Aim of the task: Scan the data for "json" and copy each matching line.

Supplied records:

-- ==== Sys2Proof/Syntax.lean ====
section
/-! DEFINITION. The value types of the source's data model (10_state.md rules R13 to R16, 42_codec_decode.md rule R94)
and the operations of the block, one constructor of `Instr` per row of spec/opcode_table.json, in the table's order. -/
namespace Sys2Proof

/-- An address: exactly four bytes, in frame order (R13); never converted to a number inside the block (R38). -/
structure Addr where
  b0 : Byte
  b1 : Byte
  b2 : Byte
  b3 : Byte
deriving DecidableEq, Repr, Inhabited

/-- A command code (R14): the five table variants and the catch-all that carries its two bytes verbatim. -/
inductive Code where
  | readInput
  | setOutput
  | setAddress
  | readAddress
  | readFirmwareVersion
  | unknown (hi lo : Byte)
deriving DecidableEq, Repr, Inhabited

/-- A Command record (R15). The payload is held as the list of its `data_len` meaningful bytes, the form
93_implementation_defined.md U5 recommends: bytes beyond `data_len` are zero by R17 and are not stored. -/
structure Command where
  dst : Addr
  src : Addr
  code : Code
  payload : List Byte
deriving DecidableEq, Repr, Inhabited

/-- The response-shape tag (R16). -/
inductive Shape where
  | usual
  | cpuID
  | legacyCipher
deriving DecidableEq, Repr, Inhabited

/-- A Response record (R16); the payload is held as in `Command`. -/
structure Response where
  dst : Addr
  src : Addr
  error : Bool
  shape : Shape
  payload : List Byte
deriving DecidableEq, Repr, Inhabited

/-- Which decoder `DecodeReason` speaks of (R94). -/
inductive FrameKind where
  | cmd
  | rsp
deriving DecidableEq, Repr, Inhabited

/-- The first failing check of a decoder (R94). -/
inductive Reason where
  | undersized
  | badPreamble
  | badLength
  | truncated
  | badChecksum
deriving DecidableEq, Repr, Inhabited

/-- The operations of the block: one constructor per row of spec/opcode_table.json, in its order. -/
inductive Instr where
  /-- The transaction `Execute(ReadInput, dst, pay)` (R79). -/
  | readInput (dst : Addr) (pay : List Byte)
  /-- The transaction `Execute(SetOutput, dst, pay)` (R80). -/
  | setOutput (dst : Addr) (pay : List Byte)
  /-- The transaction `Execute(SetAddress, dst, pay)` (R81). -/
  | setAddress (dst : Addr) (pay : List Byte)
  /-- The transaction `Execute(ReadAddress, dst, pay)` (R82). -/
  | readAddress (dst : Addr) (pay : List Byte)
  /-- The transaction `Execute(ReadFirmwareVersion, dst, pay)` (R83). -/
  | readFirmwareVersion (dst : Addr) (pay : List Byte)
  /-- The transaction `Execute(Unknown(hi, lo), dst, pay)` (R84). -/
  | unknown (hi lo : Byte) (dst : Addr) (pay : List Byte)
  /-- Bytes of format `CMD` at the codec (R56): decoded by R92, the record encoded back by R86. -/
  | frameCmd (buf : List Byte)
  /-- Bytes of format `RSP_USUAL` at the codec (R57): decoded by R93, the record encoded back by R88. -/
  | frameRspUsual (buf : List Byte)
  /-- A frame of the encode-only format `RSP_CPUID` (R58, R89). -/
  | frameRspCpuid (dst src : Addr)
  /-- A frame of the encode-only format `RSP_LEGACY` (R59, R90). -/
  | frameRspLegacy
  /-- R73. -/
  | checksum (b : List Byte)
  /-- R74. -/
  | codeFromBytes (hi lo : Byte)
  /-- R75. -/
  | codeCanonical (c : Code)
  /-- R76. -/
  | codeToBytes (c : Code)
  /-- R77. -/
  | codeValue16 (c : Code)
  /-- R78. -/
  | expectedResponseLen (c : Code)
  /-- R86. -/
  | encodeCommand (c : Command)
  /-- R87. -/
  | encodeResponse (r : Response)
  /-- R88. -/
  | encodeUsual (r : Response)
  /-- R89. -/
  | encodeCpuID (r : Response)
  /-- R90. -/
  | encodeLegacyCipher (r : Response)
  /-- R92. -/
  | decodeCommand (buf : List Byte)
  /-- R93. -/
  | decodeResponse (buf : List Byte)
  /-- R94. -/
  | decodeReason (kind : FrameKind) (buf : List Byte)
  /-- The engine's whole transaction (R99). -/
  | execute (code : Code) (dst : Addr) (pay : List Byte)
  /-- Host step (R100, R101). -/
  | request (code : Code) (dst : Addr) (pay : List Byte)
  /-- Engine step (R102, R103). -/
  | settleDone
  /-- Engine step (R104). -/
  | write
  /-- Engine step (R105, R106). -/
  | poll
  /-- Engine step (R107, R108). -/
  | read
  /-- Host step (R109). -/
  | ack
  /-- The time step, one millisecond (R110). -/
  | tick
  /-- Link primitive (R39). -/
  | linkFlush
  /-- Link primitive (R40). -/
  | linkWrite (bytes : List Byte)
  /-- Link primitive (R41). -/
  | linkAvail
  /-- Link primitive (R42). -/
  | linkRead (n : Nat)
  /-- Environment step (R43). -/
  | envDeliver (b : Byte)
  /-- Environment step (R43). -/
  | envDrain
  /-- Host step (R149). -/
  | connect
  /-- Host step (R149). -/
  | disconnect
  /-- The host program over one device address (R126). -/
  | acceptanceTest (a : Addr)
deriving DecidableEq, Repr, Inhabited

end Sys2Proof
end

Result for this task:
and the operations of the block, one constructor of `Instr` per row of spec/opcode_table.json, in the table's order. -/
/-- The operations of the block: one constructor per row of spec/opcode_table.json, in its order. -/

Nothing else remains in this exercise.